THE WILD BOYS ARE ON THE LOOSE AGAIN- U.S. HANDS OFF IRAN!!


YOU DON’T NEED SEYMOUR HERSH TO KNOW WHICH WAY THE WIND BLOWS.

FORGET DONKEYS, ELEPHANTS AND GREENS- BUILD A WORKERS PARTY!


In the wake of Seymour Hersh’s revelations in the New Yorker concerning the Bush administration’s potential military plans, including a possible nuclear option, toward Iran there has been a hue and cry in political circles against some of the rasher aspects of such action. From the traditional opponents of such an action plan -the Left? No! From liberal politicians? No! If anything those types have been more belligerent and to the right on the issue of Iran than the Bush administration. The cry has come from conservative think tank magazines and hawkish political commentators like New York Times writer Thomas Friedman. After the disastrous consequences of their support for the adventure in Iraq as least a few of the more rational conservatives have learned something. Whether they continue to hold out once the onslaught of patriotism and so-called national interest comes into play remains to be seen. However, their self-made dilemma is not what interests me.

As I write these lines the paint has not even dried on my poster in opposition to the continuing Iraq occupation for an anti-war rally. Now that the newest plans of the 'Wild Boys' in the basements of the White House, Pentagon and State Department have been “leaked” I have to add another slogan to that banner- Hands Off Iran! Overreacting one might say. No!! If we have learned anything in the last few years from the Bush Administration it is that the distance from “war games” and “zero sum game theory” to front page newspaper and television screen casualty counts is a very, very short elevator ride away.

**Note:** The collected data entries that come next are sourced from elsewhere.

-- ==== Sys2Proof/Machine/OpsLink.lean ====
section
/-! DEFINITION. Arm-link operations that several commands share: sending frames, acknowledgement, discovery, link loss, the
judgement of an arm link, and what the servo does when the link changes (R52–R73, R188). -/

namespace Sys2Proof.Machine

open Sys2Proof

/-- STATE of the arm link changes, with the event of R482. -/
def setLinkState (a st : Nat) (s : State) : State :=
  if fld F.LANE_ALK_STAT_STATE a s = st then s
  else mapChange (raiseEvent (64 + a) (put F.LANE_ALK_STAT_STATE a st s))

/-! ### Frames as characters (R49–R53, R57) -/

/-- The bytes of a downlink frame from TYPE to its last body byte (R52, R53). -/
def frameBody (seq : Nat) : Frame → List Byte
  | .heat mask codes => [0x02, byte seq] ++ bytesOf 2 mask ++ (codes.map byte)
  | .mode mask pers src => [0x03, byte seq] ++ bytesOf 2 mask ++ [byte (pers % 4 + src % 4 * 4)]
  | .regw addr data => [0x04, byte seq] ++ bytesOf 2 addr ++ bytesOf 2 data
  | .regr addr => [0x05, byte seq] ++ bytesOf 2 addr

/-- A body between its start character and its CRC and EOP (R50–R52). -/
def framed (start : LinkChar) (body : List Byte) : List LinkChar :=
  start :: (body ++ bytesOf 2 (crcCcitt body)).map LinkChar.data ++ [.eop]

/-- CMD of an MUA frame: the command of surface f in bits [12f + 11:12f], two's complement (R53). -/
def muaCmd (us : List Int) : Nat := us.foldr (fun u m => lowBits 12 u + 4096 * m) 0

/-- An MUA frame (R52). -/
def muaChars (tag cmd : Nat) : List LinkChar := framed .sopP (byte tag :: bytesOf 24 cmd)

/-- The bytes of an uplink frame that its CRC covers: STAT, NAK and RDATA (R51, R57). -/
def statBytes (f : StatFrame) : List Byte :=
  [0x82, f.ackSeq, f.flags] ++ bytesOf 2 f.wfault.toNat ++ bytesOf 2 f.rfault.toNat ++ bytesOf 4 f.pers.toNat
def nakBytes (ackSeq : BitVec 8) : List Byte := [0x83, ackSeq]
def rdataBytes (seq : BitVec 8) (addr data : BitVec 16) : List Byte :=
  [0x81, seq] ++ bytesOf 2 addr.toNat ++ bytesOf 2 data.toNat

/-- A received frame's CRC is good (R51). -/
def crcOk (bs : List Byte) (crc : BitVec 16) : Bool := crcCcitt bs == crc.toNat

/-! ### Sending (R54, R56, R59, R60) -/

/-- Pending changes that a MODE frame makes as it leaves, which are then no longer asked for; one to WRITE that is sent while WKILLn_N is low makes
none (R54, R65). -/
def modePend (killed : Bool) (f : Frame) (seq : Nat) (l : Link) : Link := match f with
  | .mode mask pers src =>
    { l with
      pend := upTo 16 (fun i t => if !mask.testBit i then t
        else if killed && pers == 1 then Tab.erase t i else Tab.put t i ⟨pers, src, seq⟩) l.pend
      want := l.want.filter (fun e => !(mask.testBit e.1 && e.2.1 == pers && !(killed && pers == 1))) }
  | _ => l

/-- The access of LANE_ALK_REG_CMD that a REGW or REGR frame carries out is known by the frame's SEQ (R56). -/
def regMark (go : Bool) (f : Frame) (seq : Nat) (l : Link) : Link := match f with
  | .regw _ _ => if go then { l with regSeq := some seq } else l
  | .regr _ => if go then { l with regSeq := some seq } else l
  | _ => l

/-- A preamp register write during a write operation leaves what the operation writes undefined (R56). -/
def regwUndef (a : Nat) (f : Frame) (s : State) : State := match f, wop s a with
  | .regw _ _, some o => setWop a { o with undef := true } s
  | _, _ => s

/-- A change to WRITE that is pending under a low permit lowers WKILLn_N (R63). -/
def modeKill (a : Nat) (f : Frame) (s : State) : State := match f with
  | .mode _ _ _ => wkillFall a s
  | _ => s

/-- A HEAT frame that sets HEAT_RD leaves: from now PREHEAT runs on its heads (R122). -/
def heatMark (a : Nat) (f : Frame) (s : State) : State := match f with
  | .heat mask _ => each (armHeads a) (fun h s => if mask.testBit (h % 16) then setLane h { lane s h with heatAt := some s.time } s else s) s
  | _ => s

/-- A frame that carries SEQ is sent, or waits while 16 are unacknowledged (R60). -/
def sendFrame (a : Nat) (f : Frame) (s : State) : State :=
  let l := link s a
  if 16 ≤ l.unacked.length then setLink a { l with waiting := l.waiting ++ [f] } s
  else
    let x := regMark (flag F.LANE_ALK_REG_CMD_GO a s) f l.seq
      (modePend (wkillLow s a) f l.seq { l with unacked := l.unacked ++ [⟨l.seq, f, 0⟩], seq := (l.seq + 1) % 256 })
    modeKill a f (heatMark a f (regwUndef a f (emit (.link a (framed .sop (frameBody l.seq f))) (setLink a x s))))

/-- SEQ of the next frame that will be sent on the arm. -/
def nextSeq (s : State) (a : Nat) : Nat := (link s a).seq

/-- Priority class of a frame: MODE, then HEAT, then REGW and REGR (R59). -/
def frameClass : Frame → Nat
  | .mode _ _ _ => 0
  | .heat _ _ => 1
  | _ => 2

/-- The waiting frame that leaves next, of the best class the one queued first, and the others (R59). -/
def nextWaiting (l : List Frame) : Option (Frame × List Frame) :=
  ((List.range 3).findSome? (fun c => l.findIdx? (fun f => frameClass f == c))).bind (fun i => (l[i]?).map (fun f => (f, l.eraseIdx i)))

/-- Frames that waited for room leave while there is room. -/
def sendWaiting (a : Nat) (s : State) : State :=
  upTo 16 (fun _ s =>
    let l := link s a
    match nextWaiting l.waiting with
    | none => s
    | some (f, fs) => if 16 ≤ l.unacked.length then s else sendFrame a f (setLink a { l with waiting := fs } s)) s

/-! ### Changes of personality (R44, R46–R48, R65) -/

/-- Head `h` has a write operation that still writes on it. -/
def writesOn (s : State) (h : Nat) : Bool := match wop s (armOf h) with
  | none => false
  | some o => !o.ending && o.heads.any (fun e => e.1 == h && e.2.status.isNone)

/-- Frame `f` is sent unless it waits already. -/
def sendOnce (a : Nat) (f : Frame) (s : State) : State := if (link s a).waiting.contains f then s else sendFrame a f s

/-- One change asked for on surface `f`: its MODE frame is sent once no other change is pending, the servo gate is closed, WKILLn_N permits a
change to WRITE, and no operation holds a head that is to go to SENSE; a head in WRITE or SENSE goes through READ (R44, R46, R47, R65). The
change stays asked for until its frame leaves. -/
def wantStep (a f p src : Nat) (s : State) : State :=
  let h := 16 * a + f
  let l := link s a
  if (p == 1 && !writesOn s h) || (p == 2 && l.sense.isNone) then setLink a { l with want := Tab.erase l.want f } s
  else if !linkUp s a || (Tab.get? l.pend f).isSome || (head s h).gate || (p == 1 && wkillLow s a) || (p == 2 && headBusy s h) then s
  else if persOf s h = 0 || persOf s h = p then sendOnce a (.mode (2 ^ f) p src) s
  else sendOnce a (.mode (2 ^ f) 0 0) s

/-- The changes asked for on arm `a` go as far as they can. -/
def wantSend (a : Nat) (s : State) : State := each (link s a).want (fun e s => wantStep a e.1 e.2.1 e.2.2 s) s

/-- A change of head `h` to WRITE or SENSE is asked for. -/
def askPers (h p src : Nat) (s : State) : State :=
  let a := armOf h
  let l := link s a
  wantStep a (h % 16) p src (setLink a { l with want := Tab.put l.want (h % 16) (p, src) } s)

/-- `seq` is at or before `ack` modulo 256 (R60). -/
def ackedBy (ack seq : Nat) : Bool := (ack + 256 - seq % 256) % 256 < 128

That, however, begs the question of whether the current Islamic leadership in Iran is a threat. Damn right it is a threat. This writer opposed the Shah of Iran when he was an agent of American imperialist interests in the Persian Gulf. This writer also opposed the rise and takeover by the Islamic fundamentalists in 1979 when many Western leftists were, overtly or covertly, supporting these elements as ‘anti-imperialist’ agents of change. Unfortunately, many Iranian militants also supported these same fundamentalists. That did not stop the mullahs from rounding up and executing or imprisoning every leftist or militant worker they could get their hands on. The fate of the Western leftist supporters of the ‘anti-imperialist’ mullahs was almost as tragic. They, at great personal sacrifice, mainly went on to careers in the academy, media or parliament.

So let us have no illusions about the women- hating, anti-Enlightenment, anti- post 8th century hating regime in Teheran (Except apparently, nuclear technology. Did anyone else find it surreal when a recent photograph showed several thousand heavily-veiled Iranian women demonstrating in defense of a nuclear facility?). However, do we really want to outsource “regime change” there to the Bush Administration (or any administration in Washington)? No!!! Just as working people cannot outsource “regime change” in Washington to the liberals here this job of ousting the mullahs belongs to the Iranian workers, students, poor slum dwellers and peasants.

Let’s be clear here though. If the United States, or an agent of the United States, moves militarily against Iran all militants, here and worldwide, are duty bound to defend Iran against such imperialist aggression. Even with the current mullah leadership? Yes. We will hold our noses and do our duty. Their ouster is a separate political battle. We will settle accounts with them in due course.

The anarchists and others have it all wrong when they confine their slogan to Class Against Class in a conflict between capitalist states. Yes, in the final analysis it will come down to that. The problem is today we are dealing with the most powerful military power, relatively and absolutely, the world has ever known against a smaller, almost militarily defenseless country. A victory for American imperialism is not in the interest of the international working class and its allies. Thus, we have a side under those circumstances. And we certainly do not take some ‘third camp’ pacifist position of a plague on both your houses. IMMEDIATE UNCONDITIONAL WITHDRAWAL FROM IRAQ! U.S.HANDS OFF IRAN!! BETTER YET- HANDS OFF THE WORLD!!!

Tuesday, January 30, 2007

*A SOLDIER'S STORY- The Anti-War G.I. Struggle Against The War

Click on the title to link to an "Under The Hood" (Fort Hood G.I. Coffeehouse)Web site online article about the "Oleo Strut" Coffeehouse, an important development in the anti-Vietnam War struggle. Hats off to those bygone anti-war fighters.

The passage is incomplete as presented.